Fall Podcasts Preview
Announcer: Listener-supported WNYC Studios.
[music]
Tiffany Hanssen: As summer winds down and we head into sweater weather, we have a few podcast suggestions for you. We've got a murder mystery set on a reality TV shoot, a miniseries on the Riot Grrrl feminist-- Sorry. Riot Grrrl feminist punk movement. I almost tried to call it a post-punk movement. There would be a lot of calls on that, Nick. A series Exploring the art of songwriting with Paul McCartney and much more.
Nick Quah joins us today to talk about his list of podcasts to listen to this fall. He's a podcast critic for Vulture and writes the 1.5x Speed newsletter. Nick, welcome back to All Of It.
Nick Quah: Good afternoon. I love sweater weather. Love it.
Tiffany Hanssen: [laughs] Thank you. Me too. Listeners, of course, we want to hear from you. I know you have a podcast recommendation. We want to hear it. Are they news-driven? Is it a pop culture podcast? Is it a talk show? Is it narrative-driven series? Is it true crime? We want to know.
You can call us, you can text us at 212-433-WNYC, 212-433-9692. Nick, you talked with Alison earlier the summer about the current state of the podcast industry. It's been a few months. Let's just catch up. Where are we now?
Nick Quah: As the talking heads would say, it's the same as it ever was compared to the last time I talked to Alison about this. Just to briefly summarize, the first half of 2023 has been a little difficult for the podcast industry as a business. The air market was softening and because of just larger concerns and anxieties around an economic recession, which is still may or may not kind of happens, is my understanding.
A lot of ad spending was pulled back which caused a lot these speculative investments, primarily for Spotify, but also a lot of other radio companies. All of that resulted in an effect where there was a lot more job uncertainty and cutbacks in show creation and layoffs in a number of audio organizations across the media industry.
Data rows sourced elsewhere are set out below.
@[simp] theorem ctxDel_keeps {s0 : State} (s : State) (L : Nat) (hw : Nat) (hk : Keeps s0 s) : Keeps s0 (ctxDel s L hw) := by
  unfold ctxDel
  simp (maxDischargeDepth := 40) only [Keeps.refl, keeps_mk, keeps_ite, outKeeps_next, outKeeps_ite, bodyKeeps_retire, bodyKeeps_exc, bodyKeeps_wait, bodyKeeps_stay, bodyKeeps_gone, bodyKeeps_posted, bodyKeeps_ite, tileUpd_keeps, *]

@[simp] theorem ctxUpd_keeps {s0 : State} (s : State) (sw : Nat) (f : Ctx → Ctx) (hk : Keeps s0 s) : Keeps s0 (ctxUpd s sw f) := by
  unfold ctxUpd
  repeat' first
    | assumption
    | (with_reducible refine keeps_foldl _ _ (fun _ _ _ => ?_) _ ?_)
    | (with_reducible refine keeps_foldl_1 _ _ _ (fun _ _ _ => ?_) ?_)
    | (with_reducible refine keeps_foldl_2 _ _ _ (fun _ _ _ => ?_) ?_)
    | (with_reducible refine keeps_foldl_22 _ _ _ (fun _ _ _ => ?_) ?_)
    | (with_reducible refine keeps_foldl_21 _ _ _ (fun _ _ _ => ?_) ?_)
    | (with_reducible refine keeps_foldl_221 _ _ _ (fun _ _ _ => ?_) ?_)
    | (with_reducible refine keeps_foldl_222 _ _ _ (fun _ _ _ => ?_) ?_)
    | (simp (maxDischargeDepth := 40) only [Keeps.refl, keeps_mk, keeps_ite, outKeeps_next, outKeeps_ite, bodyKeeps_retire, bodyKeeps_exc, bodyKeeps_wait, bodyKeeps_stay, bodyKeeps_gone, bodyKeeps_posted, bodyKeeps_ite, ctxSet_keeps, *]; done)
    | split
    | (dsimp only)

@[simp] theorem areaWrite_keeps {s0 : State} (s : State) (lo : Nat) (hi : Nat) (m : Mem) (hk : Keeps s0 s) : Keeps s0 (areaWrite s lo hi m).2 := by
  unfold areaWrite
  simp (maxDischargeDepth := 40) only [Keeps.refl, keeps_mk, keeps_ite, outKeeps_next, outKeeps_ite, bodyKeeps_retire, bodyKeeps_exc, bodyKeeps_wait, bodyKeeps_stay, bodyKeeps_gone, bodyKeeps_posted, bodyKeeps_ite, piecesWrite_keeps, *]

@[simp] theorem areaRead_keeps {s0 : State} (s : State) (lo : Nat) (hi : Nat) (hk : Keeps s0 s) : Keeps s0 (areaRead s lo hi).2.2 := by
  unfold areaRead
  simp (maxDischargeDepth := 40) only [Keeps.refl, keeps_mk, keeps_ite, outKeeps_next, outKeeps_ite, bodyKeeps_retire, bodyKeeps_exc, bodyKeeps_wait, bodyKeeps_stay, bodyKeeps_gone, bodyKeeps_posted, bodyKeeps_ite, piecesRead_keeps, *]

@[simp] theorem latchSaved_keeps {s0 : State} (s : State) (lo : Nat) (hi : Nat) (st : Status) (step : BitVec 28) (hk : Keeps s0 s) : Keeps s0 (latchSaved s lo hi st step) := by
  unfold latchSaved
  repeat' first
    | assumption
    | (with_reducible refine keeps_foldl _ _ (fun _ _ _ => ?_) _ ?_)
    | (with_reducible refine keeps_foldl_1 _ _ _ (fun _ _ _ => ?_) ?_)
    | (with_reducible refine keeps_foldl_2 _ _ _ (fun _ _ _ => ?_) ?_)
    | (with_reducible refine keeps_foldl_22 _ _ _ (fun _ _ _ => ?_) ?_)
    | (with_reducible refine keeps_foldl_21 _ _ _ (fun _ _ _ => ?_) ?_)
    | (with_reducible refine keeps_foldl_221 _ _ _ (fun _ _ _ => ?_) ?_)
    | (with_reducible refine keeps_foldl_222 _ _ _ (fun _ _ _ => ?_) ?_)
    | split
    | (simp (maxDischargeDepth := 40) only [Keeps.refl, keeps_mk, keeps_ite, outKeeps_next, outKeeps_ite, bodyKeeps_retire, bodyKeeps_exc, bodyKeeps_wait, bodyKeeps_stay, bodyKeeps_gone, bodyKeeps_posted, bodyKeeps_ite, areaWrite_keeps, areaRead_keeps, step_keeps, *]; done)
    | (with_reducible refine outKeeps_next ?_)
    | (with_reducible apply areaWrite_keeps)
    | (with_reducible apply areaRead_keeps)
    | (with_reducible apply step_keeps)
    | (with_reducible apply keeps_mk)
    | (with_reducible intro _ _)
    | (dsimp only)

@[simp] theorem latchFor_keeps {s0 : State} (s : State) (sw : Nat) (st : Status) (step : BitVec 28) (hk : Keeps s0 s) : Keeps s0 (latchFor s sw st step) := by
  unfold latchFor
  repeat' first
    | assumption
    | (with_reducible refine keeps_foldl _ _ (fun _ _ _ => ?_) _ ?_)
    | (with_reducible refine keeps_foldl_1 _ _ _ (fun _ _ _ => ?_) ?_)
    | (with_reducible refine keeps_foldl_2 _ _ _ (fun _ _ _ => ?_) ?_)
    | (with_reducible refine keeps_foldl_22 _ _ _ (fun _ _ _ => ?_) ?_)
    | (with_reducible refine keeps_foldl_21 _ _ _ (fun _ _ _ => ?_) ?_)
    | (with_reducible refine keeps_foldl_221 _ _ _ (fun _ _ _ => ?_) ?_)
    | (with_reducible refine keeps_foldl_222 _ _ _ (fun _ _ _ => ?_) ?_)
    | split
    | (simp (maxDischargeDepth := 40) only [Keeps.refl, keeps_mk, keeps_ite, outKeeps_next, outKeeps_ite, bodyKeeps_retire, bodyKeeps_exc, bodyKeeps_wait, bodyKeeps_stay, bodyKeeps_gone, bodyKeeps_posted, bodyKeeps_ite, latchSaved_keeps, ctxUpd_keeps, step_keeps, *]; done)
    | (with_reducible refine outKeeps_next ?_)
    | (with_reducible apply latchSaved_keeps)
    | (with_reducible apply ctxUpd_keeps)
    | (with_reducible apply step_keeps)
    | (with_reducible apply keeps_mk)
    | (with_reducible intro _ _)
    | (dsimp only)

@[simp] theorem gdArrive_keeps {s0 : State} (s : State) (sw : Nat) (op : Nat) (rd : Nat) (v : Word) (hk : Keeps s0 s) : Keeps s0 (gdArrive s sw op rd v) := by
  unfold gdArrive
  simp (maxDischargeDepth := 40) only [Keeps.refl, keeps_mk, keeps_ite, outKeeps_next, outKeeps_ite, bodyKeeps_retire, bodyKeeps_exc, bodyKeeps_wait, bodyKeeps_stay, bodyKeeps_gone, bodyKeeps_posted, bodyKeeps_ite, ctxUpd_keeps, *]

@[simp] theorem opComplete_keeps {s0 : State} (s : State) (id : Nat) (st : Status) (old : Word) (hk : Keeps s0 s) : Keeps s0 (opComplete s id st old) := by
  unfold opComplete
  repeat' first
    | assumption
    | (with_reducible refine keeps_foldl _ _ (fun _ _ _ => ?_) _ ?_)
    | (with_reducible refine keeps_foldl_1 _ _ _ (fun _ _ _ => ?_) ?_)
    | (with_reducible refine keeps_foldl_2 _ _ _ (fun _ _ _ => ?_) ?_)
    | (with_reducible refine keeps_foldl_22 _ _ _ (fun _ _ _ => ?_) ?_)
    | (with_reducible refine keeps_foldl_21 _ _ _ (fun _ _ _ => ?_) ?_)
    | (with_reducible refine keeps_foldl_221 _ _ _ (fun _ _ _ => ?_) ?_)
    | (with_reducible refine keeps_foldl_222 _ _ _ (fun _ _ _ => ?_) ?_)
    | (simp (maxDischargeDepth := 40) only [Keeps.refl, keeps_mk, keeps_ite, outKeeps_next, outKeeps_ite, bodyKeeps_retire, bodyKeeps_exc, bodyKeeps_wait, bodyKeeps_stay, bodyKeeps_gone, bodyKeeps_posted, bodyKeeps_ite, ctrAddTagged_keeps, gdArrive_keeps, latchFor_keeps, *]; done)
    | split
    | (dsimp only)

@[simp] theorem opsForget_keeps {s0 : State} (s : State) (sw : Nat) (hk : Keeps s0 s) : Keeps s0 (opsForget s sw) := by
  unfold opsForget
  simp (maxDischargeDepth := 40) only [Keeps.refl, keeps_mk, keeps_ite, outKeeps_next, outKeeps_ite, bodyKeeps_retire, bodyKeeps_exc, bodyKeeps_wait, bodyKeeps_stay, bodyKeeps_gone, bodyKeeps_posted, bodyKeeps_ite, *]

@[simp] theorem descFinish_keeps {s0 : State} (s : State) (d : Desc) (st : Status) (result : Word) (hk : Keeps s0 s) : Keeps s0 (descFinish s d st result).2 := by
  unfold descFinish
  repeat' first
    | assumption
    | (with_reducible refine keeps_foldl _ _ (fun _ _ _ => ?_) _ ?_)
    | (with_reducible refine keeps_foldl_1 _ _ _ (fun _ _ _ => ?_) ?_)
    | (with_reducible refine keeps_foldl_2 _ _ _ (fun _ _ _ => ?_) ?_)
    | (with_reducible refine keeps_foldl_22 _ _ _ (fun _ _ _ => ?_) ?_)
    | (with_reducible refine keeps_foldl_21 _ _ _ (fun _ _ _ => ?_) ?_)
    | (with_reducible refine keeps_foldl_221 _ _ _ (fun _ _ _ => ?_) ?_)
    | (with_reducible refine keeps_foldl_222 _ _ _ (fun _ _ _ => ?_) ?_)
    | (simp (maxDischargeDepth := 40) only [Keeps.refl, keeps_mk, keeps_ite, outKeeps_next, outKeeps_ite, bodyKeeps_retire, bodyKeeps_exc, bodyKeeps_wait, bodyKeeps_stay, bodyKeeps_gone, bodyKeeps_posted, bodyKeeps_ite, physPut_keeps, deviceError_keeps, ctrAddTagged_keeps, *]; done)
    | split
    | (dsimp only)

@[simp] theorem descRemove_keeps {s0 : State} (s : State) (code : Nat) (id : Nat) (hk : Keeps s0 s) : Keeps s0 (descRemove s code id) := by
  unfold descRemove
  simp (maxDischargeDepth := 40) only [Keeps.refl, keeps_mk, keeps_ite, outKeeps_next, outKeeps_ite, bodyKeeps_retire, bodyKeeps_exc, bodyKeeps_wait, bodyKeeps_stay, bodyKeeps_gone, bodyKeeps_posted, bodyKeeps_ite, *]

@[simp] theorem saveAll_keeps {s0 : State} (s : State) (L : Nat) (hk : Keeps s0 s) : Keeps s0 (saveAll s L) := by
  unfold saveAll
  repeat' first
    | assumption
    | (with_reducible refine keeps_foldl _ _ (fun _ _ _ => ?_) _ ?_)
    | (with_reducible refine keeps_foldl_1 _ _ _ (fun _ _ _ => ?_) ?_)
    | (with_reducible refine keeps_foldl_2 _ _ _ (fun _ _ _ => ?_) ?_)
    | (with_reducible refine keeps_foldl_22 _ _ _ (fun _ _ _ => ?_) ?_)
    | (with_reducible refine keeps_foldl_21 _ _ _ (fun _ _ _ => ?_) ?_)
    | (with_reducible refine keeps_foldl_221 _ _ _ (fun _ _ _ => ?_) ?_)
    | (with_reducible refine keeps_foldl_222 _ _ _ (fun _ _ _ => ?_) ?_)
    | (simp (maxDischargeDepth := 40) only [Keeps.refl, keeps_mk, keeps_ite, outKeeps_next, outKeeps_ite, bodyKeeps_retire, bodyKeeps_exc, bodyKeeps_wait, bodyKeeps_stay, bodyKeeps_gone, bodyKeeps_posted, bodyKeeps_ite, areaWrite_keeps, tileUpd_keeps, *]; done)
    | split
    | (dsimp only)

@[simp] theorem streamFail_keeps {s0 : State} (s : State) (d : Desc) (hk : Keeps s0 s) : Keeps s0 (streamFail s d) := by
  unfold streamFail
  repeat' first
    | assumption
    | (with_reducible refine keeps_foldl _ _ (fun _ _ _ => ?_) _ ?_)
    | (with_reducible refine keeps_foldl_1 _ _ _ (fun _ _ _ => ?_) ?_)
    | (with_reducible refine keeps_foldl_2 _ _ _ (fun _ _ _ => ?_) ?_)
    | (with_reducible refine keeps_foldl_22 _ _ _ (fun _ _ _ => ?_) ?_)
    | (with_reducible refine keeps_foldl_21 _ _ _ (fun _ _ _ => ?_) ?_)
    | (with_reducible refine keeps_foldl_221 _ _ _ (fun _ _ _ => ?_) ?_)
    | (with_reducible refine keeps_foldl_222 _ _ _ (fun _ _ _ => ?_) ?_)
    | (simp (maxDischargeDepth := 40) only [Keeps.refl, keeps_mk, keeps_ite, outKeeps_next, outKeeps_ite, bodyKeeps_retire, bodyKeeps_exc, bodyKeeps_wait, bodyKeeps_stay, bodyKeeps_gone, bodyKeeps_posted, bodyKeeps_ite, piecesRead_keeps, *]; done)
    | split
    | (dsimp only)

@[simp] theorem descRelease_keeps {s0 : State} (s : State) (d : Desc) (hk : Keeps s0 s) : Keeps s0 (descRelease s d) := by
  unfold descRelease
  repeat' first
    | assumption
    | (with_reducible refine keeps_foldl _ _ (fun _ _ _ => ?_) _ ?_)
    | (with_reducible refine keeps_foldl_1 _ _ _ (fun _ _ _ => ?_) ?_)
    | (with_reducible refine keeps_foldl_2 _ _ _ (fun _ _ _ => ?_) ?_)
    | (with_reducible refine keeps_foldl_22 _ _ _ (fun _ _ _ => ?_) ?_)
    | (with_reducible refine keeps_foldl_21 _ _ _ (fun _ _ _ => ?_) ?_)
    | (with_reducible refine keeps_foldl_221 _ _ _ (fun _ _ _ => ?_) ?_)
    | (with_reducible refine keeps_foldl_222 _ _ _ (fun _ _ _ => ?_) ?_)
    | split
    | (simp (maxDischargeDepth := 40) only [Keeps.refl, keeps_mk, keeps_ite, outKeeps_next, outKeeps_ite, bodyKeeps_retire, bodyKeeps_exc, bodyKeeps_wait, bodyKeeps_stay, bodyKeeps_gone, bodyKeeps_posted, bodyKeeps_ite, piecesWrite_keeps, handleRelease_keeps, streamFail_keeps, *]; done)
    | (with_reducible refine outKeeps_next ?_)
    | (with_reducible apply piecesWrite_keeps)
    | (with_reducible apply handleRelease_keeps)
    | (with_reducible apply streamFail_keeps)
    | (with_reducible apply keeps_mk)
    | (with_reducible intro _ _)
    | (dsimp only)

@[simp] theorem descAbort_keeps {s0 : State} (s : State) (p : Nat → Desc → Bool) (st : Nat → Desc → Status) (hk : Keeps s0 s) : Keeps s0 (descAbort s p st) := by
  unfold descAbort
  repeat' first
    | assumption
    | (with_reducible refine keeps_foldl _ _ (fun _ _ _ => ?_) _ ?_)
    | (with_reducible refine keeps_foldl_1 _ _ _ (fun _ _ _ => ?_) ?_)
    | (with_reducible refine keeps_foldl_2 _ _ _ (fun _ _ _ => ?_) ?_)
    | (with_reducible refine keeps_foldl_22 _ _ _ (fun _ _ _ => ?_) ?_)
    | (with_reducible refine keeps_foldl_21 _ _ _ (fun _ _ _ => ?_) ?_)
    | (with_reducible refine keeps_foldl_221 _ _ _ (fun _ _ _ => ?_) ?_)
    | (with_reducible refine keeps_foldl_222 _ _ _ (fun _ _ _ => ?_) ?_)
    | (simp (maxDischargeDepth := 40) only [Keeps.refl, keeps_mk, keeps_ite, outKeeps_next, outKeeps_ite, bodyKeeps_retire, bodyKeeps_exc, bodyKeeps_wait, bodyKeeps_stay, bodyKeeps_gone, bodyKeeps_posted, bodyKeeps_ite, descFinish_keeps, descRemove_keeps, descRelease_keeps, *]; done)
    | split
    | (dsimp only)

@[simp] theorem opsAbort_keeps {s0 : State} (s : State) (sws : List Nat) (st : Status) (hk : Keeps s0 s) : Keeps s0 (opsAbort s sws st) := by
  unfold opsAbort
  repeat' first
    | assumption
    | (with_reducible refine keeps_foldl _ _ (fun _ _ _ => ?_) _ ?_)
    | (with_reducible refine keeps_foldl_1 _ _ _ (fun _ _ _ => ?_) ?_)
    | (with_reducible refine keeps_foldl_2 _ _ _ (fun _ _ _ => ?_) ?_)
    | (with_reducible refine keeps_foldl_22 _ _ _ (fun _ _ _ => ?_) ?_)
    | (with_reducible refine keeps_foldl_21 _ _ _ (fun _ _ _ => ?_) ?_)
    | (with_reducible refine keeps_foldl_221 _ _ _ (fun _ _ _ => ?_) ?_)
    | (with_reducible refine keeps_foldl_222 _ _ _ (fun _ _ _ => ?_) ?_)
    | (simp (maxDischargeDepth := 40) only [Keeps.refl, keeps_mk, keeps_ite, outKeeps_next, outKeeps_ite, bodyKeeps_retire, bodyKeeps_exc, bodyKeeps_wait, bodyKeeps_stay, bodyKeeps_gone, bodyKeeps_posted, bodyKeeps_ite, opComplete_keeps, *]; done)
    | split
    | (dsimp only)

@[simp] theorem wrFinish_keeps {s0 : State} (s : State) (w : Wreq) (st : Status) (old : Word) (hk : Keeps s0 s) : Keeps s0 (wrFinish s w st old) := by
  unfold wrFinish
  repeat' first
    | assumption
    | (with_reducible refine keeps_foldl _ _ (fun _ _ _ => ?_) _ ?_)
    | (with_reducible refine keeps_foldl_1 _ _ _ (fun _ _ _ => ?_) ?_)
    | (with_reducible refine keeps_foldl_2 _ _ _ (fun _ _ _ => ?_) ?_)
    | (with_reducible refine keeps_foldl_22 _ _ _ (fun _ _ _ => ?_) ?_)
    | (with_reducible refine keeps_foldl_21 _ _ _ (fun _ _ _ => ?_) ?_)
    | (with_reducible refine keeps_foldl_221 _ _ _ (fun _ _ _ => ?_) ?_)
    | (with_reducible refine keeps_foldl_222 _ _ _ (fun _ _ _ => ?_) ?_)
    | (simp (maxDischargeDepth := 40) only [Keeps.refl, keeps_mk, keeps_ite, outKeeps_next, outKeeps_ite, bodyKeeps_retire, bodyKeeps_exc, bodyKeeps_wait, bodyKeeps_stay, bodyKeeps_gone, bodyKeeps_posted, bodyKeeps_ite, ctrAddTagged_keeps, opComplete_keeps, latchFor_keeps, *]; done)
    | split
    | (dsimp only)

@[simp] theorem wrsAbort_keeps {s0 : State} (s : State) (p : Wreq → Bool) (st : Status) (hk : Keeps s0 s) : Keeps s0 (wrsAbort s p st) := by
  unfold wrsAbort
  repeat' first
    | assumption
    | (with_reducible refine keeps_foldl _ _ (fun _ _ _ => ?_) _ ?_)
    | (with_reducible refine keeps_foldl_1 _ _ _ (fun _ _ _ => ?_) ?_)
    | (with_reducible refine keeps_foldl_2 _ _ _ (fun _ _ _ => ?_) ?_)
    | (with_reducible refine keeps_foldl_22 _ _ _ (fun _ _ _ => ?_) ?_)
    | (with_reducible refine keeps_foldl_21 _ _ _ (fun _ _ _ => ?_) ?_)
    | (with_reducible refine keeps_foldl_221 _ _ _ (fun _ _ _ => ?_) ?_)
    | (with_reducible refine keeps_foldl_222 _ _ _ (fun _ _ _ => ?_) ?_)
    | split
    | (simp (maxDischargeDepth := 40) only [Keeps.refl, keeps_mk, keeps_ite, outKeeps_next, outKeeps_ite, bodyKeeps_retire, bodyKeeps_exc, bodyKeeps_wait, bodyKeeps_stay, bodyKeeps_gone, bodyKeeps_posted, bodyKeeps_ite, wrFinish_keeps, *]; done)
    | (with_reducible refine outKeeps_next ?_)
    | (with_reducible apply wrFinish_keeps)
    | (with_reducible apply keeps_mk)
    | (with_reducible intro _ _)
    | (dsimp only)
It seems that things have settled down and stabilized a little bit.
I am beginning to hear some strokes of optimism again, but I think up until next year, it's still going to be pretty quiet, especially as the larger vicissitudes throughout the media industry continues to roil.
Tiffany Hanssen: What does that optimism look like in terms of-- Just we're going to see more things in production? What does that look like, that optimism?
Nick Quah: Precisely that. I think there's an interest in investing in more talent again and maybe producing more shows, but a lot of that-- It feels like the planning is all for next year and not this year. It's a gigantic jigsaw puzzle. On the one hand, some people would say there are too many podcasts. I would say that there's always a growing bucket of more listenership for a podcast.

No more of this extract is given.